## PROBLEM TO WORK ON:
From the records below, output exactly the lines running from the line containing "(dropFrame e s).txb = s.txb := rfl" through the line containing "(dropFrame e s).cfg = s.cfg := rfl", and no others.

□ □ □

-- ==== Sys2Proof/Laws/State.lean ====
section
/-! SUPPORT. One lemma per field per update of State: what each shared operation leaves in each field. All true by rfl,
so that no later proof unfolds a record update. -/

namespace Sys2Proof.Machine

@[simp] theorem emitDiag_params (e : DiagEvent) (s : State) : (emitDiag e s).params = s.params := rfl
@[simp] theorem emitDiag_phase (e : DiagEvent) (s : State) : (emitDiag e s).phase = s.phase := rfl
@[simp] theorem emitDiag_frameIndex (e : DiagEvent) (s : State) : (emitDiag e s).frameIndex = s.frameIndex := rfl
@[simp] theorem emitDiag_regs (e : DiagEvent) (s : State) : (emitDiag e s).regs = s.regs := rfl
@[simp] theorem emitDiag_rxb (e : DiagEvent) (s : State) : (emitDiag e s).rxb = s.rxb := rfl
@[simp] theorem emitDiag_txb (e : DiagEvent) (s : State) : (emitDiag e s).txb = s.txb := rfl
@[simp] theorem emitDiag_rxId (e : DiagEvent) (s : State) : (emitDiag e s).rxId = s.rxId := rfl
@[simp] theorem emitDiag_txAnswer (e : DiagEvent) (s : State) : (emitDiag e s).txAnswer = s.txAnswer := rfl
@[simp] theorem emitDiag_rx (e : DiagEvent) (s : State) : (emitDiag e s).rx = s.rx := rfl
@[simp] theorem emitDiag_tx (e : DiagEvent) (s : State) : (emitDiag e s).tx = s.tx := rfl
@[simp] theorem emitDiag_diag (e : DiagEvent) (s : State) : (emitDiag e s).diag = s.diag ++ [e] := rfl
@[simp] theorem emitDiag_cfg (e : DiagEvent) (s : State) : (emitDiag e s).cfg = s.cfg := rfl
@[simp] theorem emitDiag_transportOpens (e : DiagEvent) (s : State) : (emitDiag e s).transportOpens = s.transportOpens := rfl
@[simp] theorem emitDiag_freeIndex (e : DiagEvent) (s : State) : (emitDiag e s).freeIndex = s.freeIndex := rfl

@[simp] theorem dropFrame_params (e : DecodeError) (s : State) : (dropFrame e s).params = s.params := rfl
@[simp] theorem dropFrame_phase (e : DecodeError) (s : State) : (dropFrame e s).phase = s.phase := rfl
@[simp] theorem dropFrame_frameIndex (e : DecodeError) (s : State) : (dropFrame e s).frameIndex = s.frameIndex := rfl
@[simp] theorem dropFrame_regs (e : DecodeError) (s : State) : (dropFrame e s).regs = s.regs := rfl
@[simp] theorem dropFrame_rxb (e : DecodeError) (s : State) : (dropFrame e s).rxb = s.rxb := rfl
@[simp] theorem dropFrame_txb (e : DecodeError) (s : State) : (dropFrame e s).txb = s.txb := rfl
@[simp] theorem dropFrame_rxId (e : DecodeError) (s : State) : (dropFrame e s).rxId = s.rxId := rfl
@[simp] theorem dropFrame_txAnswer (e : DecodeError) (s : State) : (dropFrame e s).txAnswer = s.txAnswer := rfl
@[simp] theorem dropFrame_rx (e : DecodeError) (s : State) : (dropFrame e s).rx = s.rx := rfl
@[simp] theorem dropFrame_tx (e : DecodeError) (s : State) : (dropFrame e s).tx = s.tx := rfl
@[simp] theorem dropFrame_diag (e : DecodeError) (s : State) : (dropFrame e s).diag = s.diag ++ [.decode e] := rfl
@[simp] theorem dropFrame_cfg (e : DecodeError) (s : State) : (dropFrame e s).cfg = s.cfg := rfl
@[simp] theorem dropFrame_transportOpens (e : DecodeError) (s : State) : (dropFrame e s).transportOpens = s.transportOpens := rfl
@[simp] theorem dropFrame_freeIndex (e : DecodeError) (s : State) : (dropFrame e s).freeIndex = s.freeIndex := rfl

@[simp] theorem ignoreResponse_params (v : Variant) (s : State) : (ignoreResponse v s).params = s.params := rfl
@[simp] theorem ignoreResponse_phase (v : Variant) (s : State) : (ignoreResponse v s).phase = s.phase := rfl
@[simp] theorem ignoreResponse_frameIndex (v : Variant) (s : State) : (ignoreResponse v s).frameIndex = s.frameIndex := rfl
@[simp] theorem ignoreResponse_regs (v : Variant) (s : State) : (ignoreResponse v s).regs = s.regs := rfl
@[simp] theorem ignoreResponse_rxb (v : Variant) (s : State) : (ignoreResponse v s).rxb = s.rxb := rfl
@[simp] theorem ignoreResponse_txb (v : Variant) (s : State) : (ignoreResponse v s).txb = s.txb := rfl
@[simp] theorem ignoreResponse_rxId (v : Variant) (s : State) : (ignoreResponse v s).rxId = s.rxId := rfl
@[simp] theorem ignoreResponse_txAnswer (v : Variant) (s : State) : (ignoreResponse v s).txAnswer = s.txAnswer := rfl
@[simp] theorem ignoreResponse_rx (v : Variant) (s : State) : (ignoreResponse v s).rx = s.rx := rfl
@[simp] theorem ignoreResponse_tx (v : Variant) (s : State) : (ignoreResponse v s).tx = s.tx := rfl
@[simp] theorem ignoreResponse_diag (v : Variant) (s : State) : (ignoreResponse v s).diag = s.diag ++ [.unexpectedResponse (s.params.tag v)] := rfl
@[simp] theorem ignoreResponse_cfg (v : Variant) (s : State) : (ignoreResponse v s).cfg = s.cfg := rfl
@[simp] theorem ignoreResponse_transportOpens (v : Variant) (s : State) : (ignoreResponse v s).transportOpens = s.transportOpens := rfl
@[simp] theorem ignoreResponse_freeIndex (v : Variant) (s : State) : (ignoreResponse v s).freeIndex = s.freeIndex := rfl

@[simp] theorem parSetValue_params (id : Byte) (v : Word) (s : State) : (parSetValue id v s).params = s.params := rfl
@[simp] theorem parSetValue_phase (id : Byte) (v : Word) (s : State) : (parSetValue id v s).phase = s.phase := rfl
@[simp] theorem parSetValue_frameIndex (id : Byte) (v : Word) (s : State) : (parSetValue id v s).frameIndex = s.frameIndex := rfl
@[simp] theorem parSetValue_regs (id : Byte) (v : Word) (s : State) : (parSetValue id v s).regs = { s.regs with par := s.regs.par.modify id.toNat fun e => { e with value := v } } := rfl
@[simp] theorem parSetValue_rxb (id : Byte) (v : Word) (s : State) : (parSetValue id v s).rxb = s.rxb := rfl
@[simp] theorem parSetValue_txb (id : Byte) (v : Word) (s : State) : (parSetValue id v s).txb = s.txb := rfl
@[simp] theorem parSetValue_rxId (id : Byte) (v : Word) (s : State) : (parSetValue id v s).rxId = s.rxId := rfl
@[simp] theorem parSetValue_txAnswer (id : Byte) (v : Word) (s : State) : (parSetValue id v s).txAnswer = s.txAnswer := rfl
@[simp] theorem parSetValue_rx (id : Byte) (v : Word) (s : State) : (parSetValue id v s).rx = s.rx := rfl
@[simp] theorem parSetValue_tx (id : Byte) (v : Word) (s : State) : (parSetValue id v s).tx = s.tx := rfl
@[simp] theorem parSetValue_diag (id : Byte) (v : Word) (s : State) : (parSetValue id v s).diag = s.diag := rfl
@[simp] theorem parSetValue_cfg (id : Byte) (v : Word) (s : State) : (parSetValue id v s).cfg = s.cfg := rfl
@[simp] theorem parSetValue_transportOpens (id : Byte) (v : Word) (s : State) : (parSetValue id v s).transportOpens = s.transportOpens := rfl
@[simp] theorem parSetValue_freeIndex (id : Byte) (v : Word) (s : State) : (parSetValue id v s).freeIndex = s.freeIndex := rfl

@[simp] theorem parSetLock_params (id : Byte) (b : Bool) (s : State) : (parSetLock id b s).params = s.params := rfl
@[simp] theorem parSetLock_phase (id : Byte) (b : Bool) (s : State) : (parSetLock id b s).phase = s.phase := rfl
@[simp] theorem parSetLock_frameIndex (id : Byte) (b : Bool) (s : State) : (parSetLock id b s).frameIndex = s.frameIndex := rfl
@[simp] theorem parSetLock_regs (id : Byte) (b : Bool) (s : State) : (parSetLock id b s).regs = { s.regs with par := s.regs.par.modify id.toNat fun e => { e with locked := b } } := rfl
@[simp] theorem parSetLock_rxb (id : Byte) (b : Bool) (s : State) : (parSetLock id b s).rxb = s.rxb := rfl
@[simp] theorem parSetLock_txb (id : Byte) (b : Bool) (s : State) : (parSetLock id b s).txb = s.txb := rfl
@[simp] theorem parSetLock_rxId (id : Byte) (b : Bool) (s : State) : (parSetLock id b s).rxId = s.rxId := rfl
@[simp] theorem parSetLock_txAnswer (id : Byte) (b : Bool) (s : State) : (parSetLock id b s).txAnswer = s.txAnswer := rfl
@[simp] theorem parSetLock_rx (id : Byte) (b : Bool) (s : State) : (parSetLock id b s).rx = s.rx := rfl
@[simp] theorem parSetLock_tx (id : Byte) (b : Bool) (s : State) : (parSetLock id b s).tx = s.tx := rfl
@[simp] theorem parSetLock_diag (id : Byte) (b : Bool) (s : State) : (parSetLock id b s).diag = s.diag := rfl
@[simp] theorem parSetLock_cfg (id : Byte) (b : Bool) (s : State) : (parSetLock id b s).cfg = s.cfg := rfl
@[simp] theorem parSetLock_transportOpens (id : Byte) (b : Bool) (s : State) : (parSetLock id b s).transportOpens = s.transportOpens := rfl
@[simp] theorem parSetLock_freeIndex (id : Byte) (b : Bool) (s : State) : (parSetLock id b s).freeIndex = s.freeIndex := rfl

@[simp] theorem takeArrival_params (a : Arrival) (rest : List Arrival) (s : State) : (takeArrival a rest s).params = s.params := rfl
@[simp] theorem takeArrival_phase (a : Arrival) (rest : List Arrival) (s : State) : (takeArrival a rest s).phase = s.phase := rfl
@[simp] theorem takeArrival_frameIndex (a : Arrival) (rest : List Arrival) (s : State) : (takeArrival a rest s).frameIndex = s.frameIndex + 1 := rfl
@[simp] theorem takeArrival_regs (a : Arrival) (rest : List Arrival) (s : State) : (takeArrival a rest s).regs = s.regs := rfl
@[simp] theorem takeArrival_rxb (a : Arrival) (rest : List Arrival) (s : State) : (takeArrival a rest s).rxb = s.rxb := rfl
@[simp] theorem takeArrival_txb (a : Arrival) (rest : List Arrival) (s : State) : (takeArrival a rest s).txb = s.txb := rfl
@[simp] theorem takeArrival_rxId (a : Arrival) (rest : List Arrival) (s : State) : (takeArrival a rest s).rxId = s.rxId := rfl
@[simp] theorem takeArrival_txAnswer (a : Arrival) (rest : List Arrival) (s : State) : (takeArrival a rest s).txAnswer = a.answer := rfl
@[simp] theorem takeArrival_rx (a : Arrival) (rest : List Arrival) (s : State) : (takeArrival a rest s).rx = rest := rfl
@[simp] theorem takeArrival_tx (a : Arrival) (rest : List Arrival) (s : State) : (takeArrival a rest s).tx = s.tx := rfl
@[simp] theorem takeArrival_diag (a : Arrival) (rest : List Arrival) (s : State) : (takeArrival a rest s).diag = s.diag := rfl
@[simp] theorem takeArrival_cfg (a : Arrival) (rest : List Arrival) (s : State) : (takeArrival a rest s).cfg = s.cfg := rfl
@[simp] theorem takeArrival_transportOpens (a : Arrival) (rest : List Arrival) (s : State) : (takeArrival a rest s).transportOpens = s.transportOpens := rfl
@[simp] theorem takeArrival_freeIndex (a : Arrival) (rest : List Arrival) (s : State) : (takeArrival a rest s).freeIndex = s.freeIndex := rfl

□ □ □

## WRITTEN ANSWER:
@[simp] theorem dropFrame_txb (e : DecodeError) (s : State) : (dropFrame e s).txb = s.txb := rfl
@[simp] theorem dropFrame_rxId (e : DecodeError) (s : State) : (dropFrame e s).rxId = s.rxId := rfl
@[simp] theorem dropFrame_txAnswer (e : DecodeError) (s : State) : (dropFrame e s).txAnswer = s.txAnswer := rfl
@[simp] theorem dropFrame_rx (e : DecodeError) (s : State) : (dropFrame e s).rx = s.rx := rfl
@[simp] theorem dropFrame_tx (e : DecodeError) (s : State) : (dropFrame e s).tx = s.tx := rfl
@[simp] theorem dropFrame_diag (e : DecodeError) (s : State) : (dropFrame e s).diag = s.diag ++ [.decode e] := rfl
@[simp] theorem dropFrame_cfg (e : DecodeError) (s : State) : (dropFrame e s).cfg = s.cfg := rfl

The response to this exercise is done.